8. Metadata according to claim 6 or 7, wherein the processor is configured to include information indicating whether parameters are provided for each view of the multiview frame and, if so, for each view, parameters associated with the view. A device configured to encode

The device according to any one of claims 6 to 8, wherein the parameter representing the fidelity of the depth information of the view is a boolean value indicating whether the depth fidelity is fully reliable or partially reliable.

The device according to any one of claims 6 to 8, wherein the parameter representing the fidelity of the depth information of the view is a numerical value representing the reliability of the depth fidelity of the view.

A method for decoding a multiview frame from a data stream, comprising:
- decoding said multiview frame and associated metadata from a data stream;
- obtaining, from metadata, information indicating whether a parameter representing the fidelity of depth information conveyed by a view of the multi-view frame is provided, and in such a case, obtaining a parameter for each view; and
- generating a viewport frame according to a viewing pose by determining the contribution of each view of the multiview frame as a function of a parameter associated with the view.

The method of claim 11 , wherein the parameter representing the fidelity of the depth information of the view is a Boolean value indicating whether the depth fidelity is fully reliable or partially reliable.

13. The method of claim 12, wherein contributions of partially trusted views are ignored.

The method according to claim 12 or 13, wherein the fully reliable view with the lowest depth information is used, provided that the multiple views are fully reliable.

The method of claim 11 , wherein the parameter representing the fidelity of the depth information of the view is a numerical value representing the reliability of the depth fidelity of the view.

The method of claim 15 , wherein the contribution of each view is proportional to a numerical value associated with the view.

A device for decoding a multiview frame from a data stream, the device comprising a processor, the processor comprising:
- to decode said multiview frame and associated metadata from a data stream;
- to obtain, from the metadata, information indicating whether a parameter representing the fidelity of depth information conveyed by the view of the multi-view frame is provided, and, if so, obtain a parameter for each view; and
- a device, configured to generate a viewport frame according to a viewing pose by determining the contribution of each view of the multiview frame as a function of a parameter associated with the view.

The device of claim 17 , wherein the parameter representing the fidelity of the depth information of the view is a Boolean value indicating whether the depth fidelity is fully reliable or partially reliable.

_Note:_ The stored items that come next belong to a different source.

-- ==== Sys2Proof/Machine/Ingest.lean ====
section
/-!
DEFINITION. Sys2Proof/Machine/Ingest.lean: ingest (09_ingest.md): the flow table and policing, packets, SDI lines, lines and
frames, the loss policy, the frame synchroniser, ANC capture, and the commands and checks of these. Pictures are held as
the input frames their lines come from.
-/
namespace Sys2Proof.Machine

/-! ## The flow table -/

def State.flow (s : State) (i : Nat) : Option FlowEnt := mapGet (fun _ => none) s.ing.flows i
def State.setFlow (s : State) (i : Nat) (x : Option FlowEnt) : State :=
  { s with ing := { s.ing with flows := mapSet (fun _ => none) s.ing.flows i x } }

/-- R173: the other fields of an entry. -/
def flowIp (ws : List Word) : Nat := wordAt ws 0
def flowPort (ws : List Word) : Nat := fieldAt ws 1 0 16
def flowAny (ws : List Word) : Bool := fieldAt ws 1 16 1 == 1
def flowPt (ws : List Word) : Nat := fieldAt ws 1 20 7
def flowPtCheck (ws : List Word) : Bool := fieldAt ws 1 27 1 == 1
def flowSsrc (ws : List Word) : Nat := wordAt ws 2
def flowRate (ws : List Word) : Nat := fieldAt ws 4 0 22
def flowBurst (ws : List Word) : Nat := fieldAt ws 5 0 24

/-- Network order bytes. -/
def bigBytes (n v : Nat) : List Byte := (natBytes n v).reverse

/-- R172: the bucket of a key. -/
def flowBucket (ip port ssrc : Nat) : Nat := crc32c (bigBytes 4 ip ++ bigBytes 2 port ++ bigBytes 4 ssrc) % 16384

def bucketOf (ws : List Word) : Nat := flowBucket (flowIp ws) (flowPort ws) (if flowAny ws then 0 else flowSsrc ws)

/-- R172: same key. -/
def sameKey (a b : List Word) : Bool :=
  flowIp a == flowIp b && flowPort a == flowPort b && flowAny a == flowAny b && (flowAny a || flowSsrc a == flowSsrc b)

/-- The entry of a bucket that satisfies a condition. -/
def State.inBucket (s : State) (b : Nat) (p : List Word → Bool) : Option Nat :=
  ((List.range 4).map fun w => b * 4 + w).find? fun i => match s.flow i with | some e => p e.words | none => false

/-- R172: the entry a packet matches: the exact key first, then any SSRC. -/
def State.flowMatch (s : State) (ip port ssrc : Nat) : Option Nat :=
  match s.inBucket (flowBucket ip port ssrc) fun ws => !flowAny ws && flowIp ws == ip && flowPort ws == port && flowSsrc ws == ssrc with
  | some i => some i
  | none => s.inBucket (flowBucket ip port 0) fun ws => flowAny ws && flowIp ws == ip && flowPort ws == port

/-- R188: an entry that breaks R173. -/
def flowBad (ws : List Word) : Bool :=
  fieldAt ws 1 28 4 != 0 || fieldAt ws 3 8 24 != 0 || fieldAt ws 4 22 10 != 0 || fieldAt ws 5 24 8 != 0 ||
  decide (flowKind ws ≥ 5) || (flowAny ws && flowSsrc ws != 0) ||
  ((flowKind ws == 0 || flowKind ws == 1 || flowKind ws == 4) && decide (flowTarget ws ≥ 96)) ||
  flowRate ws == 0 || decide (flowBurst ws < 1500)

/-- R132, R135: the values a register has: its active copy, and its shadow where a set claims it. -/
def State.copies (s : State) (a : Nat) : List Word :=
  s.reg a :: (match mapGet (fun _ => none) s.stg.claims a with | some (_, v) => [v] | none => [])

/-- R174: the entry is named by an enabled channel, or targets an audio stream enabled in its active copy or in a set. -/
def State.flowInUse (s : State) (i : Nat) (ws : List Word) : Bool :=
  (List.range 96).any (fun c => s.chOn c && (s.copies (R.ING_CHc_SRC c)).any fun v => getBits v 0 2 != 2 && getBits v 16 16 == i) ||
  ((flowKind ws == 2 || flowKind ws == 3) && (s.copies (R.AUD_STRa_CFG (flowTarget ws))).any fun v => getBits v 0 1 == 1)

/-- The staged entry words. -/
def State.flowStage (s : State) : List Word := (List.range 6).map fun i => s.reg (R.FLOW_STAGE i)

/-- R489: the result of a flow operation: bits [31:16] read 0x0001 on success and the code on failure. -/
def State.flowFail (s : State) (code : Nat) : State := s.refuse pIngest [R.FLOW_RESULT] code R.FLOW_OP
def State.flowOk (s : State) : State := s.reason R.FLOW_RESULT 1
def State.showFill (s : State) : State := s.wr F.FLOW_FILL_USED s.ing.flows.length

/-- R174: ADD of the staged entry into a free way of its bucket. What fill its token bucket starts with is open
(notes/assumptions/4.md). -/
def State.flowAdd (s : State) : State :=
  let ws := s.flowStage
  let b := bucketOf ws
  if flowBad ws then s.flowFail 0x6013
  else if (s.inBucket b (sameKey ws)).isSome then s.flowFail 0x6011
  else match ((List.range 4).map fun w => b * 4 + w).find? fun i => (s.flow i).isNone with
    | none => s.flowFail 0x6010
    | some i =>
      let fill := s.free 3 % (flowBurst ws * 50000 + 1)
      ((((s.setFlow i (some ⟨ws, fill, s.cycle, none, 0, 0, 0⟩)).tick.wr F.FLOW_RESULT_INDEX i).flowOk).showFill)

/-- FLOW_ADD (R174). -/
def execFlowAdd (s : State) : Out := .next s.flowAdd

/-- R174: the fields of an entry other than RATE and BURST. -/
def flowFixed (ws : List Word) : List Word := ws.take 4

/-- R175: the entry's bucket filled up to this cycle. -/
def State.filled (s : State) (e : FlowEnt) : Nat :=
  min (flowBurst e.words * 50000) (e.fill + (s.cycle - e.filledAt) * flowRate e.words)

/-- R174: ADD with REPLACE = 1: the entry with the key is overwritten; its bucket keeps its fill, clipped. -/
def State.flowReplace (s : State) : State :=
  let ws := s.flowStage
  if flowBad ws then s.flowFail 0x6013
  else match s.inBucket (bucketOf ws) (sameKey ws) with
    | none => s.flowFail 0x6011
    | some i => match s.flow i with
      | none => s.flowFail 0x6011
      | some e =>
        if s.flowInUse i e.words ∧ flowFixed e.words ≠ flowFixed ws then s.flowFail 0x6012
        else ((s.setFlow i (some { e with words := ws, fill := min (s.filled e) (flowBurst ws * 50000), filledAt := s.cycle })).wr F.FLOW_RESULT_INDEX i).flowOk

/-- FLOW_REPLACE (R174). -/
def execFlowReplace (s : State) : Out := .next s.flowReplace

/-- R174: DELETE. -/
def State.flowDelete (s : State) (i : Nat) : State :=
  match s.flow i with
  | none => s.flowFail 0x6014
  | some e => if s.flowInUse i e.words then s.flowFail 0x6012 else ((s.setFlow i none).flowOk).showFill

/-- FLOW_DELETE (R174). -/
def execFlowDelete (i : Fin 65536) (s : State) : Out := .next (s.flowDelete i)

/-- R174: READ copies the entry and its counters. -/
def State.flowRead (s : State) (i : Nat) : State :=
  match s.flow i with
  | none => s.flowFail 0x6014
  | some e =>
    let s := s.forRange 6 fun w s => s.setReg (R.FLOW_READ w) (e.words.getD w 0)
    (((s.wr F.FLOW_CNT_PKT_PKTS e.pkts).wr F.FLOW_CNT_DROP_DROPS e.drops).wr F.FLOW_CNT_GAP_GAPS e.gaps).flowOk

/-- FLOW_READ (R174). -/
def execFlowRead (i : Fin 65536) (s : State) : Out := .next (s.flowRead i)

/-- R187: a write of FLOW_OP. -/
def State.flowOpWrite (s : State) (v : Word) : State :=
  match getBits v 0 2 with
  | 1 => if getBits v 2 1 = 1 then s.flowReplace else s.flowAdd
  | 2 => s.flowDelete (getBits v 16 16)
  | 3 => s.flowRead (getBits v 16 16)
  | _ => s

/-! ## Channels -/

def State.ingCh (s : State) (c : Nat) : IngCh := mapGet (fun _ => IngCh.init) s.ing.chans c
def State.setIngCh (s : State) (c : Nat) (x : IngCh) : State :=
  { s with ing := { s.ing with chans := mapSet (fun _ => IngCh.init) s.ing.chans c x } }

def State.ingState (s : State) (c : Nat) : Nat := s.rd (F.ING_CHc_STATUS_STATE c)
def State.chWidth (s : State) (c : Nat) : Nat := s.rd (F.ING_CHc_FMT_WIDTH c)
def State.chHeight (s : State) (c : Nat) : Nat := s.rd (F.ING_CHc_FMT_HEIGHT c)
def State.chLocked (s : State) (c : Nat) : Bool := !s.on (F.ING_CHc_CFG_FSYNC c)

/-- The count of the channel frame that has started last, and the position of line time. -/
def State.chFrameNow (s : State) (c : Nat) : Nat := mapGet (fun _ => 0) s.lt.chFrame c - 1
def State.chUnits (s : State) (c : Nat) : Nat := s.units (s.chTl c)

/-- R41: fraction units of a channel frame. -/
def State.framePeriod (s : State) (c : Nat) : Nat := s.tpf (s.chTl c) * 4096 * ratioDen (s.chRatio c) / ratioNum (s.chRatio c)

/-- R424: the state of a channel's ingest changes, with its event where the list of events has one. -/
def State.setIngState (s : State) (c st : Nat) (ev : Bool) : State :=
  let s := s.wr (F.ING_CHc_STATUS_STATE c) st
  if ev then s.event pIngest 0x6C01 c (s.chFrameNow c) st (some (s.chTl c)) else s

/-- R177: the last good frame, or black. -/
def IngCh.lastGood (x : IngCh) : Picture := x.good.getD .black

/-- The frame a line of a picture comes from. -/
def Picture.lineFrom (p : Picture) (l : Nat) : Option Nat :=
  match p with
  | .frame n sub => match sub.find? (fun e => e.1 == l) with | some (_, f) => f | none => some n
  | _ => none

def State.frameRx (s : State) (c n : Nat) : FrameRx := mapGet (fun _ => FrameRx.init) (s.ingCh c).rx n
def State.setFrameRx (s : State) (c n : Nat) (x : FrameRx) : State :=
  let i := s.ingCh c
  s.setIngCh c { i with rx := mapSet (fun _ => FrameRx.init) i.rx n x }

/-- Whether line l of an input frame has come in whole and undamaged. -/
def State.lineGood (s : State) (c : Nat) (x : FrameRx) (l : Nat) : Bool :=
  decide (s.chWidth c ≤ mapGet (fun _ => 0) x.cover l) && !x.bad.contains l

/-! ## The frame store -/

/-- R182: bits of a sample, and bits a pixel takes. -/
def State.storeDepth (s : State) (c : Nat) : Nat := if s.on (F.ING_CHc_FMT_DEPTH c) then 12 else 10
def State.storeBpp (s : State) (c : Nat) : Nat := (if s.rd (F.ING_CHc_FMT_SAMPLING c) = 0 then 2 else 3) * s.storeDepth c

/-- R182: pages one frame takes. -/
def State.storePages (s : State) (c : Nat) : Nat := (s.chWidth c * s.chHeight c * s.storeBpp c + 32767) / 32768
def State.storeSlots (s : State) (c : Nat) : Nat := if s.chLocked c then 2 else 3
def State.storeNeed (s : State) (c : Nat) : Nat := s.storeSlots c * s.storePages c

/-- The bit of the crown's stack at which a pixel of a store slot lies: pixels in raster order, without padding
(notes/assumptions/113.md). -/
def State.storeBit (s : State) (c slot x y : Nat) : Nat :=
  (s.rd (F.ING_CHc_FS_BASE_PAGE c) + slot * s.storePages c) * 4096 * 8 + (y * s.chWidth c + x) * s.storeBpp c

/-- The crowns that carry channel c (R31). -/
def State.chCrowns (s : State) (c : Nat) : List Nat := ((s.placements c).map (·.1)).eraseDups

/-- Put the samples of pixels of a line, from pixel x on, into a slot of the store on every crown that carries the channel; each
line of the HDM window takes a back-invalidate snoop first (R87). -/
def State.fsPut (s : State) (c slot x y : Nat) (ps : List (Nat × Nat × Nat)) : State :=
  let dep := s.storeDepth c
  let v := fun (p : Nat × Nat × Nat) => p.1 % 2 ^ dep + p.2.1 % 2 ^ dep * 2 ^ dep +
    if s.rd (F.ING_CHc_FMT_SAMPLING c) = 0 then 0 else p.2.2 % 2 ^ dep * 2 ^ (2 * dep)
  (s.chCrowns c).foldl (fun s d => ps.zipIdx.foldl (fun s (p, i) => s.hbmBits d (s.storeBit c slot (x + i) y) (s.storeBpp c) (v p))
    (s.snoopBits d (s.storeBit c slot x y) (ps.length * s.storeBpp c))) s

/-- The samples of a pixel in a slot of the store of crown d. -/
def State.fsGet (s : State) (c d slot x y : Nat) : Nat × Nat × Nat :=
  let dep := s.storeDepth c
  let v := s.hbmBitsAt d (s.storeBit c slot x y) (s.storeBpp c)
  (v % 2 ^ dep, v / 2 ^ dep % 2 ^ dep, v / 2 ^ (2 * dep) % 2 ^ dep)

/-- R180: black at the declared range, of a channel's declared sampling and depth. -/
def State.blackPx (s : State) (c : Nat) : Nat × Nat × Nat :=
  let low := if s.on (F.ING_CHc_FMT2_FULL c) then 0 else 2 ^ (s.storeDepth c - 4)
  if s.rd (F.ING_CHc_FMT_SAMPLING c) = 2 then (low, low, low) else (low, 2 ^ (s.storeDepth c - 1), 2 ^ (s.storeDepth c - 1))

/-- The slot that holds input frame n. -/
def State.fsSlot (s : State) (c n : Nat) : Option Nat := ((s.ingCh c).slots.find? fun e => e.1 == n).map (·.2)

/-- The input frame whose slot of the store a picture is read from. -/
def Picture.frame? : Picture → Option Nat
  | .frame n _ => some n
  | _ => none

/-- The input frames that something still reads or writes: those that come in, the last good one, and the one that is delivered. -/
def IngCh.live (x : IngCh) : List Nat := x.rx.map (·.1) ++ [x.good.getD .black, x.shown].filterMap Picture.frame?

/-- R181: an input frame takes a slot that no read uses: a free one, or that of the oldest complete frame that waits to be chosen,
which then is passed over. With none it takes the one its number names. -/
def State.fsTake (s : State) (c n : Nat) : State :=
  if (s.fsSlot c n).isSome then s
  else
    let x := s.ingCh c
    let waits := (x.store.filterMap fun f => f.pic.frame?).filter fun m => !x.live.contains m
    let used := x.slots.filter fun e => x.live.contains e.1 || waits.contains e.1
    let free := (List.range (s.storeSlots c)).find? fun i => used.all fun e => e.2 != i
    let passed := waits.findSome? fun m => (used.find? fun e => e.1 == m).map (·.2)
    let i := free.getD (passed.getD (n % s.storeSlots c))
    let gone := (used.filter fun e => e.2 == i).map (·.1)
    s.setIngCh c { x with
      slots := used.filter (fun e => e.2 != i) ++ [(n, i)]
      store := x.store.filter fun f => match f.pic.frame? with | some m => !gone.contains m | none => true }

The device of claim 18 , wherein a contribution of a partially trusted view is ignored.

The device according to claim 18 or 19, wherein the fully reliable view with the lowest depth information is used, provided that multiple views are fully reliable.

The device of claim 17 , wherein the parameter representing the fidelity of the depth information of the view is a numerical value representing the reliability of the depth fidelity of the view.

The device of claim 21 , wherein the contribution of each view is proportional to a numerical value associated with the view.

As a data stream,
- data representing the multi-view frame; and
- a data stream comprising metadata associated with said data, said metadata comprising, for each view of a multiview frame, a parameter representing the fidelity of depth information conveyed by said view.

24. The data stream of claim 23, wherein the metadata includes information indicating whether parameters are provided for each view of a multiview frame and, if so, for each view, parameters associated with the view.

The data stream according to claim 23 or 24, wherein the parameter representing the fidelity of the depth information of the view is a Boolean value indicating whether the depth fidelity is fully reliable or partially reliable.

The data stream according to claim 23 or 24, wherein the parameter representing the fidelity of the depth information of the view is a numerical value representing the reliability of the depth fidelity of the view.